-- ==== Sys2Proof/Laws/Frames.lean ====
section
/-! SUPPORT. What no rule writes: the fault register, the configuration, the dispatch ROM and the host's cycles. One
lemma for each rule. -/

namespace Sys2Proof.Machine

/-- The fault register, the configuration, the ROM and the host's cycles of one state are those of another. -/
structure Kept (s t : State) : Prop where
  fault : t.fault = s.fault
  cfg : t.cfg = s.cfg
  prog : t.prog = s.prog
  inputs : t.inputs = s.inputs

theorem Kept.refl (s : State) : Kept s s := ⟨rfl, rfl, rfl, rfl⟩

theorem Kept.trans {s t u : State} (h : Kept s t) (h' : Kept t u) : Kept s u :=
  ⟨h'.fault.trans h.fault, h'.cfg.trans h.cfg, h'.prog.trans h.prog, h'.inputs.trans h.inputs⟩

/-- The same with the later step first. -/
theorem Kept.after {s t u : State} (h' : Kept t u) (h : Kept s t) : Kept s u := h.trans h'

section
variable {s t : State}

theorem storeBcd_kept {i : Nat} {v : F64} (h : storeBcd i v s = .ok t) : Kept s t := by
  obtain ⟨-, rfl⟩ := storeBcd_ok.mp h
  exact ⟨rfl, rfl, rfl, rfl⟩

theorem miscDecide_kept (b : Nat) (v : F64) (s : State) : Kept s (miscDecide b v s) := by
  rcases miscDecide_cases s b v with h | h | h <;> rw [h] <;> exact ⟨rfl, rfl, rfl, rfl⟩

theorem miscUpdate_kept {b : Nat} (h : miscUpdate b s = .ok t) : Kept s t := by
  obtain ⟨-, -, rfl⟩ := miscUpdate_ok.mp h
  exact (miscDecide_kept _ _ _).after ⟨rfl, rfl, rfl, rfl⟩

theorem decimAction_kept {p : Nat} (h : decimAction p s = .ok t) : Kept s t := by
  obtain ⟨d, like, -, -, rfl⟩ := decimAction_ok.mp h
  dsimp only
  split_ifs <;> exact ⟨rfl, rfl, rfl, rfl⟩

theorem mscdAction_kept {p : Nat} (h : mscdAction p s = .ok t) : Kept s t := by
  obtain ⟨u, hu, ht⟩ := res_bind_ok.mp h
  exact (decimAction_kept hu).trans (miscUpdate_kept ht)

theorem mscqAction_kept {b : Nat} (h : mscqAction b s = .ok t) : Kept s t := by
  obtain ⟨u, hu, rfl⟩ := res_map_ok.mp h
  exact (miscUpdate_kept hu).trans ⟨rfl, rfl, rfl, rfl⟩

theorem updateChan_kept {down : Nat → Nat} {st : Station} {pass : Bool} (h : updateChan down st s = .ok (t, pass)) :
    Kept s t := by
  obtain ⟨_, _, -, -, -, rfl⟩ := updateChan_ok.mp h
  exact ⟨rfl, rfl, rfl, rfl⟩

theorem useBest_kept (s : State) (b : Option (Nat × Station × Nat)) : Kept s (useBest s b) := by
  unfold useBest applySelection
  split
  · exact .refl _
  · split_ifs <;> exact ⟨rfl, rfl, rfl, rfl⟩

theorem endOfRotation_kept (h : endOfRotation s = .ok t) : Kept s t := by
  rcases endOfRotation_ok.mp h with ⟨-, b, -, rfl⟩ | ⟨-, rfl⟩
  · exact useBest_kept _ b
  · exact .refl _

theorem probeClose_kept (h : probeClose s = .ok t) : Kept s t := by
  obtain ⟨u, _, v, _, w, x, hu, hv, hw, hx, rfl⟩ := probeClose_ok.mp h
  obtain ⟨_, -, rfl⟩ := channelErrors_ok.mp hw
  have h1 : Kept s v := (updateChan_kept hv).after ((updateChan_kept hu).after ⟨rfl, rfl, rfl, rfl⟩)
  have h2 : Kept v x := (endOfRotation_kept hx).after ⟨rfl, rfl, rfl, rfl⟩
  exact (h1.trans h2).trans ⟨rfl, rfl, rfl, rfl⟩

theorem minuteEnd_kept (h : minuteEnd s = .ok t) : Kept s t := by
  obtain ⟨r, -, rfl⟩ := minuteEnd_ok.mp h
  exact ⟨by simp, by simp, by simp, by simp⟩

theorem minuteOne_kept (h : minuteOne s = .ok t) : Kept s t := by
  unfold minuteOne at h
  split at h
  · rw [← Except.ok.inj h]; exact .refl s
  · exact minuteEnd_kept h

theorem minuteTwo_kept (h : minuteTwo s = .ok t) : Kept s t := by
  obtain ⟨u, hu, rfl⟩ := res_map_ok.mp h
  exact (minuteEnd_kept hu).trans ⟨rfl, rfl, rfl, rfl⟩

/-- No ROM action writes the kept registers. -/
theorem romAction_kept {i : Instr} (h : romAction i s = .ok t) : Kept s t := by
  cases i with
  | idle => rw [← Except.ok.inj h]; exact .refl s
  | coef i => exact storeBcd_kept h
  | coefg i => exact storeBcd_kept h
  | coefz i => exact storeBcd_kept h
  | decim p => exact decimAction_kept h
  | msc b => exact miscUpdate_kept h
  | mscd p => exact mscdAction_kept h
  | mscq b => exact mscqAction_kept h
  | pend => exact probeClose_kept h
  | min1 => exact minuteOne_kept h
  | min2 => exact minuteTwo_kept h
  | _ => exact nomatch h

theorem countErasure_kept (s : State) : Kept s (countErasure s) := by
  rcases countErasure_cases s with h | ⟨_, h | h⟩ <;> rw [h] <;> exact ⟨rfl, rfl, rfl, rfl⟩

theorem receiverSecond_kept (h : receiverSecond s = .ok t) : Kept s t := by
  obtain ⟨w, u, -, hu, rfl⟩ := receiverSecond_ok.mp h
  exact ((countErasure_kept s).trans (romAction_kept hu)).trans ⟨rfl, rfl, rfl, rfl⟩

theorem carry_kept {p : Nat} {c : Bool} (h : carry p s = .ok (t, c)) : Kept s t := by
  obtain ⟨d, -, rfl, -⟩ := carry_ok.mp h
  exact ⟨rfl, rfl, rfl, rfl⟩

theorem carryChain_kept {l : List Nat} {c : Bool} (h : carryChain l c s = .ok t) : Kept s t := by
  induction l generalizing c s with
  | nil => rw [← Except.ok.inj h]; exact .refl s
  | cons p rest ih =>
    rcases carryChain_cons_ok.mp h with ⟨-, -, u, c', hu, ht⟩ | ⟨-, rfl⟩
    · exact (carry_kept hu).trans (ih ht)
    · exact .refl _

theorem tsecNext_kept (h : tsecNext s = .ok t) : Kept s t := by
  rcases tsecNext_ok.mp h with ⟨-, c, -, rfl⟩ | ⟨-, rfl⟩ | ⟨-, -, rfl⟩
  · unfold endSecond59; split <;> exact ⟨rfl, rfl, rfl, rfl⟩
  · exact ⟨rfl, rfl, rfl, rfl⟩
  · exact ⟨rfl, rfl, rfl, rfl⟩

theorem transmitterSecond_kept (h : transmitterSecond s = .ok t) : Kept s t := by
  obtain ⟨u, hu, ⟨-, ht⟩ | ⟨-, rfl⟩⟩ := transmitterSecond_ok.mp h
  · obtain ⟨v, c, hv, hw⟩ := clockAdvance_ok.mp ht
    exact ((tsecNext_kept hu).trans (carry_kept hv)).trans (carryChain_kept hw)
  · exact tsecNext_kept hu

theorem acceptOrAdvance_kept (pair : ByStation ChanRec) (s : State) : Kept s (acceptOrAdvance pair s) := by
  rcases acceptOrAdvance_cases pair s with ⟨w, -, h⟩ | ⟨-, -, -, h⟩ | ⟨-, -, h⟩ <;> rw [h] <;>
    exact ⟨rfl, rfl, rfl, rfl⟩

theorem acquisition_kept (h : acquisition s = .ok t) : Kept s t := by
  obtain ⟨u, _, v, _, pair, hu, hv, -, rfl⟩ := acquisition_ok.mp h
  exact ((updateChan_kept hu).trans (updateChan_kept hv)).trans (acceptOrAdvance_kept pair v)

theorem watchdogUpdate_kept (s : State) : Kept s (watchdogUpdate s) := by
  rcases watchdogUpdate_cases s with ⟨-, h⟩ | ⟨-, h⟩ <;> rw [h] <;> exact ⟨rfl, rfl, rfl, rfl⟩

theorem rawMinute_kept (h : rawMinute s = .ok t) : Kept s t := by
  rcases rawMinute_ok.mp h with ⟨-, rfl⟩ | ⟨-, u, hu, rfl⟩
  · exact watchdogUpdate_kept s
  · have h1 : Kept s (scanReset u) := (acquisition_kept hu).trans ⟨rfl, rfl, rfl, rfl⟩
    have h2 := h1.trans (watchdogUpdate_kept _)
    exact h2.trans ⟨rfl, rfl, rfl, rfl⟩

theorem epochUpdate_kept (h : epochUpdate s = .ok t) : Kept s t := by
  obtain ⟨best, hist, u, -, -, rfl, ⟨-, rfl⟩ | ⟨-, v, rfl, ⟨-, -, hl⟩ | ⟨-, rfl⟩⟩⟩ := epochUpdate_ok.mp h
  · exact ⟨rfl, rfl, rfl, rfl⟩
  · obtain ⟨d, -, rfl⟩ := latchOffsets_ok.mp hl
    exact ⟨rfl, rfl, rfl, rfl⟩
  · exact ⟨rfl, rfl, rfl, rfl⟩

theorem intervalDoubling_kept (d : Int) (s : State) : Kept s (intervalDoubling d s) := by
  obtain ⟨_, h | ⟨-, h⟩⟩ := intervalDoubling_cases s d <;> rw [h] <;> exact ⟨rfl, rfl, rfl, rfl⟩

theorem intervalStep_kept (h : intervalStep s = .ok t) : Kept s t := by
  rcases intervalStep_ok.mp h with ⟨-, h⟩ | ⟨-, rfl⟩
  · obtain ⟨u, hu, rfl⟩ := intervalEnd_ok.mp h
    rcases frequencyUpdate_ok.mp hu with ⟨-, -, rfl⟩ | ⟨-, rfl⟩
    · exact (intervalDoubling_kept _ _).after ⟨rfl, rfl, rfl, rfl⟩
    · exact (intervalDoubling_kept _ _).after ⟨rfl, rfl, rfl, rfl⟩
  · exact ⟨rfl, rfl, rfl, rfl⟩

theorem syncCheck_kept (s : State) : Kept s (syncCheck s) := ⟨by simp, by simp, by simp, by simp⟩

theorem rawSecond_kept (h : rawSecond s = .ok t) : Kept s t := by
  obtain ⟨u, v, hu, hv, ht⟩ := rawSecond_ok.mp h
  have h0 : Kept s u := (epochUpdate_kept hu).after ⟨rfl, rfl, rfl, rfl⟩
  have hk := (h0.trans (intervalStep_kept hv)).trans (syncCheck_kept v)
  rcases ht with ⟨-, ht⟩ | ⟨-, rfl⟩
  · exact hk.trans (rawMinute_kept ht)
  · exact hk

theorem runIf_kept {c : Bool} {rule : State → Res State} (hr : ∀ s t, rule s = .ok t → Kept s t)
    (h : runIf c rule s = .ok t) : Kept s t := by
  rcases runIf_ok.mp h with ⟨-, h⟩ | ⟨-, rfl⟩
  · exact hr _ _ h
  · exact .refl _

theorem eventStep_kept {a : Advance} {m0 : Bool} {t0 r0 : Nat} (h : eventStep a m0 t0 r0 s = .ok t) : Kept s t := by
  obtain ⟨u, v, hu, hv, ht⟩ := eventStep_ok.mp h
  exact ((runIf_kept (fun _ _ => rawSecond_kept) hu).trans (runIf_kept (fun _ _ => transmitterSecond_kept) hv)).trans
    (runIf_kept (fun _ _ => receiverSecond_kept) ht)

theorem envelopeWrite_kept {e : F64} (h : envelopeWrite e s = .ok t) : Kept s t := by
  obtain ⟨-, rfl⟩ := envelopeWrite_ok.mp h
  exact ⟨rfl, rfl, rfl, rfl⟩

theorem scanAccumulate_kept {em : ByStation F64} (h : scanAccumulate em s = .ok t) : Kept s t := by
  rcases scanAccumulate_ok.mp h with ⟨-, rfl⟩ | ⟨_, _, _, -, -, -, rfl⟩
  · exact .refl _
  · exact ⟨rfl, rfl, rfl, rfl⟩

theorem combUpdate_kept {e : F64} (h : combUpdate e s = .ok t) : Kept s t := by
  obtain ⟨-, -, rfl⟩ := combUpdate_ok.mp h
  exact ⟨rfl, rfl, rfl, rfl⟩

theorem signalStep_kept (h : signalStep s = .ok t) : Kept s t := by
  obtain ⟨o, bank, u, v, -, hu, hv, ht⟩ := signalStep_ok.mp h
  have h0 : Kept s u := (envelopeWrite_kept hu).after ⟨rfl, rfl, rfl, rfl⟩
  exact (h0.trans (scanAccumulate_kept hv)).trans (combUpdate_kept ht)

/-- No sample step writes the kept registers. -/
theorem sampleStep_kept (h : sampleStep s = .ok t) : Kept s t := by
  obtain ⟨u, v, hu, hv, rfl⟩ := sampleStep_ok.mp h
  exact ((signalStep_kept hu).trans ((eventStep_kept hv).after ⟨rfl, rfl, rfl, rfl⟩)).trans
    ⟨by simp, by simp, by simp, by simp⟩

end

end Sys2Proof.Machine
end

• **Task objective**: Working from the records above, write out verbatim only the lines from the line containing "rfl⟩ := latchOffsets_ok.mp hl" through the line containing "(h : runIf c".

• **Expected answer**:
  · obtain ⟨d, -, rfl⟩ := latchOffsets_ok.mp hl
    exact ⟨rfl, rfl, rfl, rfl⟩
  · exact ⟨rfl, rfl, rfl, rfl⟩

theorem intervalDoubling_kept (d : Int) (s : State) : Kept s (intervalDoubling d s) := by
  obtain ⟨_, h | ⟨-, h⟩⟩ := intervalDoubling_cases s d <;> rw [h] <;> exact ⟨rfl, rfl, rfl, rfl⟩

theorem intervalStep_kept (h : intervalStep s = .ok t) : Kept s t := by
  rcases intervalStep_ok.mp h with ⟨-, h⟩ | ⟨-, rfl⟩
  · obtain ⟨u, hu, rfl⟩ := intervalEnd_ok.mp h
    rcases frequencyUpdate_ok.mp hu with ⟨-, -, rfl⟩ | ⟨-, rfl⟩
    · exact (intervalDoubling_kept _ _).after ⟨rfl, rfl, rfl, rfl⟩
    · exact (intervalDoubling_kept _ _).after ⟨rfl, rfl, rfl, rfl⟩
  · exact ⟨rfl, rfl, rfl, rfl⟩

theorem syncCheck_kept (s : State) : Kept s (syncCheck s) := ⟨by simp, by simp, by simp, by simp⟩

theorem rawSecond_kept (h : rawSecond s = .ok t) : Kept s t := by
  obtain ⟨u, v, hu, hv, ht⟩ := rawSecond_ok.mp h
  have h0 : Kept s u := (epochUpdate_kept hu).after ⟨rfl, rfl, rfl, rfl⟩
  have hk := (h0.trans (intervalStep_kept hv)).trans (syncCheck_kept v)
  rcases ht with ⟨-, ht⟩ | ⟨-, rfl⟩
  · exact hk.trans (rawMinute_kept ht)
  · exact hk

theorem runIf_kept {c : Bool} {rule : State → Res State} (hr : ∀ s t, rule s = .ok t → Kept s t)
    (h : runIf c rule s = .ok t) : Kept s t := by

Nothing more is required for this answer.